Two product pillars are best served by Python:

  • AI ingest — Instagram reel transcript, YouTube transcript, blog parsing, prompt-to-itinerary. The ecosystem (yt-dlp, instaloader, trafilatura, LangChain / LiteLLM, vendor SDKs) is Python-native.
  • Scrapers — verified guides, day-adventure operators, deal feeds. Same story: best parsers and headless-browser drivers are in Python.

Doing this in NestJS would mean shelling out to Python anyway and giving up half the libraries.

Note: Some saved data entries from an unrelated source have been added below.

-- ==== Sys2Proof/Machine/QueueOps.lean ====
section
/-!
DEFINITION. The work queues as the control complex and idle tiles use them (06 R228 to R242, 17 R592, R593), the move
of a failed die's entries (R237), and the cluster clocks (04 R147 to R150).
-/
namespace Sys2Proof.Machine

/-! ### Clocks -/

/-- The machine with limit `kind` (24 thermal, 25 the 950 W limit, 26 flow loss, 27 derating, 28 tolerance, as in
CLK_CL_STATUS.LIMIT_SRC) of some clusters set or lifted (04 R147). -/
def Mach.setLimit (m : Mach) (kind : Nat) (cs : List Nat) (mhz : Option Nat) : Mach :=
  cs.foldl (fun m c => let x := m.clus c; m.setClus c { x with lim := x.lim.set (kind - 24) mhz }) m

/-- TARGET_MHZ of a cluster. -/
def Mach.clockTarget (m : Mach) (c : Nat) : Nat := m.fld (Reg.clkClTarget c) 10 0

/-- The lowest current limit of a cluster; 1,800 where none stands. -/
def Cluster.limitMhz (x : Cluster) : Nat := x.lim.foldl (fun a l => match l with | some f => min a f | none => a) 1800

/-- The effective frequency (R147). -/
def Mach.clockEffective (m : Mach) (c : Nat) : Nat := min (m.clockTarget c) (m.clus c).limitMhz

/-- A clock runs: its die and region are powered and it is not stopped in PS1. -/
def Mach.clockRuns (m : Mach) (c : Nat) : Bool :=
  !(m.clus c).gated && !m.ps.regionsOff.contains (c / 4) && !m.tl.diesOut.contains (c / 8) && m.power.pwrOk

/-- One glitch-free step of a cluster clock towards its effective frequency (R147). -/
def Mach.clockStep (m : Mach) (c : Nat) : Mach :=
  let x := m.clus c
  let e := m.clockEffective c
  if m.clockRuns c then
    if x.current < e then m.setClus c { x with current := min e (x.current + 25) }
    else m.setClus c { x with current := max e (x.current - 25) }
  else m

/-! ### Placing entries -/

/-- A counter has reached a value (R231). -/
def reached (c val : Nat) : Bool := (c + 2 ^ 32 - val) % 2 ^ 32 < 2 ^ 31

/-- The value of completion counter i of a cluster. -/
def Mach.counter (m : Mach) (c i : Nat) : Nat := memNat (m.clus c).sram (0x70000 + 4 * i) 4

/-- An entry's dependency is met: DEP_EN is 0 or its counter has reached DEP_VALUE. -/
def Mach.depMet (m : Mach) (b : List Byte) : Bool :=
  !entryDepEn b || reached (m.counter (entryHome b) (entryDepCnt b)) (entryDepVal b)

/-- A unit is selected for Caliper (17 R592): the low FRAC_LOG2 bits of GH64 over JOB · UNIT_SEQ are zero. -/
def Mach.selected (m : Mach) (b : List Byte) : Bool :=
  let k := m.fld Reg.rasCaliperCfg 4 0
  k ≠ 0 && (gh64 (BitVec.ofNat 64 m.tl.calSeed) (leBytes 8 (entrySeq b) ++ leBytes 4 (entryJob b))).toNat % 2 ^ k = 0

/-- An entry put into a cluster queue or a die queue. -/
def Mach.placeAt (m : Mach) (toDie : Bool) (n : Nat) (e : QEntry) : Option Mach :=
  if toDie then m.placeDie n e else m.placeCluster n e

/-- A work-unit entry as the control complex writes it (R230, 17 R592, R593); a selected unit gets its twin. -/
def Mach.placeUnit (m : Mach) (toDie : Bool) (n : Nat) (e : QEntry) : Mach :=
  if m.selected e.bytes then
    match m.placeAt toDie n { e with part := .first } with
    | some m' => (m'.placeAt toDie n { e with part := .twin }).getD m
    | none => m
  else (m.placeAt toDie n e).getD m

/-! ### Taking entries -/

/-- Clusters in which another run of the same unit is or was (17 R593, R594). -/
def Mach.runClusters (m : Mach) (job seq : Nat) (self : QLoc) : List Nat :=
  ((m.allEntries.filter (fun p => p.1 ≠ self && entryJob p.2.bytes = job && entrySeq p.2.bytes = seq)).filterMap
      (fun p => p.2.takenBy.map (fun t => t / 16))) ++
    (m.tl.cal.filter (fun u => u.job = job && u.seq = seq)).flatMap (fun u => u.runs.map (fun r => r.tile / 16))

/-- A tile of a cluster may take an entry (R235, R144, R145, 05 R211, R212, 17 R593, R594). -/
def Mach.mayTake (m : Mach) (c : Nat) (l : QLoc) (e : QEntry) : Bool :=
  let x := m.clus c
  let j := entryJob e.bytes
  e.state = .ready && x.serves.contains j && x.loaded.contains j &&
    !(e.runs.filter (fun r => r.how.counts)).any (fun r => r.tile / 16 = c) &&
    (e.part = .plain || !(m.runClusters j (entrySeq e.bytes) l).contains c)

/-- The oldest entry of a cluster queue that a tile of cluster c may take. -/
def Mach.oldestCluster (m : Mach) (c q : Nat) : Option QLoc :=
  ((m.clus q).ring.find? (fun p => m.mayTake c (.cluster q p.1) p.2)).map (fun p => .cluster q p.1)

/-- The oldest entry of a die queue that a tile of cluster c may take. -/
def Mach.oldestDie (m : Mach) (c d : Nat) : Option QLoc :=
  ((m.dieQueue d).find? (fun p => m.mayTake c (.die d p.1) p.2)).map (fun p => .die d p.1)

/-- The queue with most READY entries among some clusters that hold one to take; ties to the lowest number (R235). -/
def Mach.fullest (m : Mach) (c : Nat) (qs : List Nat) : Option Nat :=
  (qs.filter (fun q => (m.oldestCluster c q).isSome)).foldl (fun best q =>
    match best with
    | none => some q
    | some b => if countState (m.clus b).ring .ready < countState (m.clus q).ring .ready then some q else some b) none

/-- The entry that an idle tile of cluster c takes next (R235). -/
def Mach.nextEntry (m : Mach) (c : Nat) : Option QLoc :=
  match m.oldestCluster c c with
  | some l => some l
  | none =>
    match m.fullest c (((List.range 4).map (fun i => c / 4 * 4 + i)).filter (fun q => q ≠ c)) with
    | some q => m.oldestCluster c q
    | none => m.oldestDie c (c / 8)

/-- A tile carries a duty (R155). -/
def Tile.carriesDuty (t : Tile) : Bool := (t.role = .active || t.role = .onDuty) && t.dutyOf.isSome && !t.handoverDue

/-- No work unit and no descriptor of an earlier one. -/
def Tile.idle (t : Tile) : Bool := !t.running && t.gq.q.isEmpty && t.aq.q.isEmpty && t.dq.q.isEmpty

/-- A tile may take a work unit (R235, 17 R598, R602). -/
def Mach.tileReady (v : Variant) (m : Mach) (t : Nat) : Bool :=
  let x := m.tile t
  tilePresent v t && m.tilePowered t && m.power.pwrOk && !(m.clus (t / 16)).gated && x.carriesDuty && x.idle && !x.suspect

/-- PIPE_TILECFG applied to a tile (R242): the set values are pairs of bits, 01 sets and 10 clears. -/
def Mach.applyTilecfg (m : Mach) (t cfg : Nat) : Mach :=
  let a := bitsOf cfg 13 12
  let d := bitsOf cfg 11 10
  let m := if a = 1 then m.setBit (Reg.tileAudit t) 16 true else if a = 2 then m.setBit (Reg.tileAudit t) 16 false else m
  let m := if d = 1 then m.setBit (Reg.tileDlkCfg t) 5 true else if d = 2 then m.setBit (Reg.tileDlkCfg t) 5 false else m
  if bitAt cfg 9 then m.setFld (Reg.tileDlkCfg t) 4 0 (bitsOf cfg 4 0) else m

/-- A unit's code object in the job's image (08 R279); its entry point is its first word. -/
def Mach.codeOf (v : Variant) (m : Mach) (b : List Byte) : Nat × Nat :=
  match m.job? (entryJob b) with
  | some j => (imageSection v m j.imageAddr 2 (leAt b 4 2)).getD (0, 0)
  | none => (0, 0)

/-- The tile at the start of a unit (05 R161, 06 R218): registers, flags and counts 0; the lane's key cache is kept only
for units of the same job (04 R131). -/
def Tile.startUnit (t : Tile) (u : WorkUnit) : Tile :=
  let job := entryJob u.entry
  { t with
    g := Vector.replicate 32 0, v := Vector.replicate 32 0, p := Vector.replicate 8 0, pc := u.codeBase, fstat := 0,
    sync := Vector.replicate 16 0, waits := [], vq := [], stalled := none, unit := some u, running := true,
    heldAdds := [], aside := [], unfenced := false, flagged := false,
    keyCache := if t.keyJob = some job then t.keyCache else [], keyJob := some job,
    sram := memWrite t.sram 0x7FFC0 u.entry }

/-- A tile takes the entry at a place (R229, R235): counts of steals, the entry TAKEN, the unit started. -/
def Mach.takeEntry (v : Variant) (m : Mach) (t : Nat) (l : QLoc) : Mach :=
  match m.entryAt l with
  | some e =>
    let c := t / 16
    let m := m.putEntry l (some { e with state := .taken, takenBy := some t })
    let m := match l with
      | .cluster q _ => if q = c then m else
          (m.addFld (Reg.pipeClqSteals q) 31 16 1).addFld (Reg.pipeClqSteals c) 15 0 1
      | .die _ _ => m.addFld (Reg.pipeClqSteals c) 15 0 1
    let m := match (m.tile t).cfgPend with
      | some cfg => m.applyTilecfg t cfg
      | none => m
    let code := m.codeOf v e.bytes
    let m := m.setFld (Reg.tileCaliper t) 29 28 0
    m.setTile t (({ m.tile t with cfgPend := none }).startUnit ⟨e.bytes, l, e.part, code.1, code.2, e.slotLen⟩)
  | none => m

/-! ### Grants and the loss of a die -/

/-- A range of n items that no grant of a cluster covers, the lowest that fits below the limit. -/
def freeRange (used : List (Nat × Nat)) (n limit : Nat) : Option Nat :=
  let starts := 0 :: used.map (fun p => p.1 + p.2)
  (starts.filter (fun b => b + n ≤ limit && used.all (fun p => p.1 + p.2 ≤ b || b + n ≤ p.1))).min?

/-- Ranges of a job's needs in a cluster, if they can be granted (R228). -/
def Mach.grantFor (m : Mach) (job c mb cn : Nat) : Option Grant :=
  let gs := m.tl.grants.filter (fun g => g.cluster = c)
  match freeRange (gs.map (fun g => (g.mboxBase, g.mboxCount))) mb 2048,
      freeRange (gs.map (fun g => (g.cntBase, g.cntCount))) cn 4096 with
  | some a, some b => some ⟨job, c, a, mb, b, cn⟩
  | _, _ => none

/-- A grant made: its counters set to given values, its mailboxes kept as they are. -/
def Mach.putGrant (m : Mach) (g : Grant) (val : Nat → Nat) : Mach :=
  let x := m.clus g.cluster
  let sram := (List.range g.cntCount).foldl
    (fun s i => memPutNat s (0x70000 + 4 * (g.cntBase + i)) 4 (val i % 2 ^ 32)) x.sram
  let m := m.setClus g.cluster { x with sram := sram }
  { m with tl := { m.tl with grants := m.tl.grants ++ [g] } }

/-- The cluster joins those that serve a job, if it serves fewer than four others (R144). -/
def Mach.serve (m : Mach) (c job : Nat) (loaded : Bool) : Mach :=
  let x := m.clus c
  m.setClus c { x with
    serves := if x.serves.contains job then x.serves else x.serves ++ [job],
    loaded := if loaded && !x.loaded.contains job then x.loaded ++ [job] else x.loaded }

/-- A cluster can take over a grant: present, in service, at most four jobs, room for the ranges (R144, R237). -/
def Mach.canServe (v : Variant) (m : Mach) (c : Nat) (g : Grant) : Bool :=
  let x := m.clus c
  decide (c < clusterCount v) && !m.tl.diesOut.contains (c / 8) && !m.ps.regionsOff.contains (c / 4) &&
    (x.serves.contains g.job || decide (x.serves.length < 4)) && (m.grantFor g.job c g.mboxCount g.cntCount).isSome

/-- An entry's fields rewritten for a moved range (R237). -/
def moveEntry (b : List Byte) (g h : Grant) : List Byte :=
  let b := putAt b 0x06 (leBytes 1 h.cluster)
  let b := putAt b 0x28 (leBytes 2 (entryDepCnt b - g.cntBase + h.cntBase))
  let b := putAt b 0x30 (leBytes 2 h.mboxBase)
  putAt b 0x34 (leBytes 2 h.cntBase)

/-- Whether an entry belongs to a grant. -/
def entryOf (g : Grant) (b : List Byte) : Bool :=
  entryJob b = g.job && entryHome b = g.cluster && leAt b 0x30 2 = g.mboxBase && leAt b 0x34 2 = g.cntBase

/-- Device address of completion counter i of a cluster. -/
def counterAddr (c i : Nat) : Nat := 0x400000000000 + c * 0x800000 + 0x70000 + 4 * i

/-- One grant of a failed die re-created in a surviving cluster: counters at their plan's values plus the collected
adds, held adds redirected, its uncollected entries placed again (R237). Where no cluster can take it the job fails. -/
def Mach.moveGrant (v : Variant) (m : Mach) (g : Grant) (es : List QEntry) : Mach :=
  let m := { m with tl := { m.tl with grants := m.tl.grants.filter (fun x => x ≠ g) } }
  match (List.range 32).find? (fun c => m.canServe v c g) with
  | none => m.jobFail g.job St.internal
  | some c =>
    match m.grantFor g.job c g.mboxCount g.cntCount with
    | none => m.jobFail g.job St.internal
    | some h =>
      let plan := match m.job? g.job with
        | some j => sectionBytes v m j.imageAddr 0x0A
        | none => []
      let m := m.putGrant h (fun i =>
        Config.planCounter plan i + mapGet (fun _ => 0) m.tl.collected (counterAddr g.cluster (g.cntBase + i)))
      let m := m.serve c g.job true
      let redirect (a : Nat) : Nat :=
        if counterAddr g.cluster g.cntBase ≤ a ∧ a < counterAddr g.cluster (g.cntBase + g.cntCount) then
          a - counterAddr g.cluster g.cntBase + counterAddr h.cluster h.cntBase else a
      let m := { m with tl := { m.tl with tiles := m.tl.tiles.map (fun p =>
        (p.1, { p.2 with heldAdds := p.2.heldAdds.foldl (fun s q => mapSet s (redirect q.1) q.2) [] })) } }
      (es.filter (fun e => entryOf g e.bytes)).foldl (fun m e =>
        let b := moveEntry e.bytes g h
        let st : EntState := if m.depMet b then .ready else .waiting
        (m.placeCluster c { e with bytes := b, state := st, takenBy := none }).getD m) m

/-- The loss of a compute die (01 R31, 06 R237): its runs end, its entries and ranges move, the fault is recorded and
the manager told. -/
def Mach.dieFault (v : Variant) (m : Mach) (d cause : Nat) : Mach :=
  let m := ((List.range 128).map (fun i => d * 128 + i)).foldl (fun m t => m.unitDrop t .tileFault false) m
  let lost := (m.allEntries.filter (fun p => match p.1 with | .cluster c _ => c / 8 = d | .die k _ => k = d)).map
    (fun p => p.2)
  let lost := lost.filter (fun e => e.part = .plain || e.part = .first)
  let m := { m with tl := { m.tl with
    diesOut := if m.tl.diesOut.contains d then m.tl.diesOut else m.tl.diesOut ++ [d],
    clusters := m.tl.clusters.map (fun (p : Nat × Cluster) =>
      if p.1 / 8 = d then (p.1, { p.2 with ring := [], serves := [], loaded := [] }) else p),
    dieQ := mapErase m.tl.dieQ d } }
  let lost := lost.map (fun e => { e with part := .plain, state := .ready })
  let m := (m.tl.grants.filter (fun g => g.cluster / 8 = d)).foldl (fun m g => m.moveGrant v g lost) m
  let rest := lost.filter (fun e => entryHome e.bytes / 8 ≠ d)
  let m := rest.foldl (fun m e => (m.placeCluster (entryHome e.bytes) e).getD m) m
  (m.record 0x0019 (sourceOf 4 d) St.internal (payloadOf [(4, cause)])).notifyLast

end Sys2Proof.Machine
end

Run a single Python service, apps/workers, built on FastAPI, that exposes two route groups:

/ai/... ingest URLs, prompt-to-itinerary, plan rewrites
/scrape/... directory builders, deal feeds, on-demand fetches

NestJS is the only caller. Service-to-service auth is a shared bearer token (WORKERS_SHARED_SECRET). Long-running jobs are async with a job-status endpoint; we add a real queue (Celery / Redis Streams) only when concurrent jobs justify it.

OptionWhy not
Two separate services (AI vs scrape)Doubles infra and CI for no v0 benefit; revisit when teams split.
Lambda / Cloud Functions per jobCold starts on Python+headless-browser are awful for our use cases.
Run Python as a CLI shelled from NestJSHides operations, makes deploys brittle, hard to scale independently.
  • One Dockerfile, one service to deploy alongside NestJS on Coolify.
  • Shared auth, shared logging shape, shared config style.
  • Easy to swap LLM providers behind a thin adapter.
  • A bug in scraping can starve AI jobs (and vice-versa) until we add a queue and worker pool. Mitigation: tight per-route timeouts.
  • Single language runtime in the worker means concurrency limits from GIL-heavy code; mitigated by I/O-bound async + provider SDK threads.
  • ADR on LLM provider strategy (single, or LiteLLM-style routing).
  • ADR on scraping ToS / fair-use stance and rate-limiting policy.
  • Add a queue once we routinely hit > 5 concurrent jobs.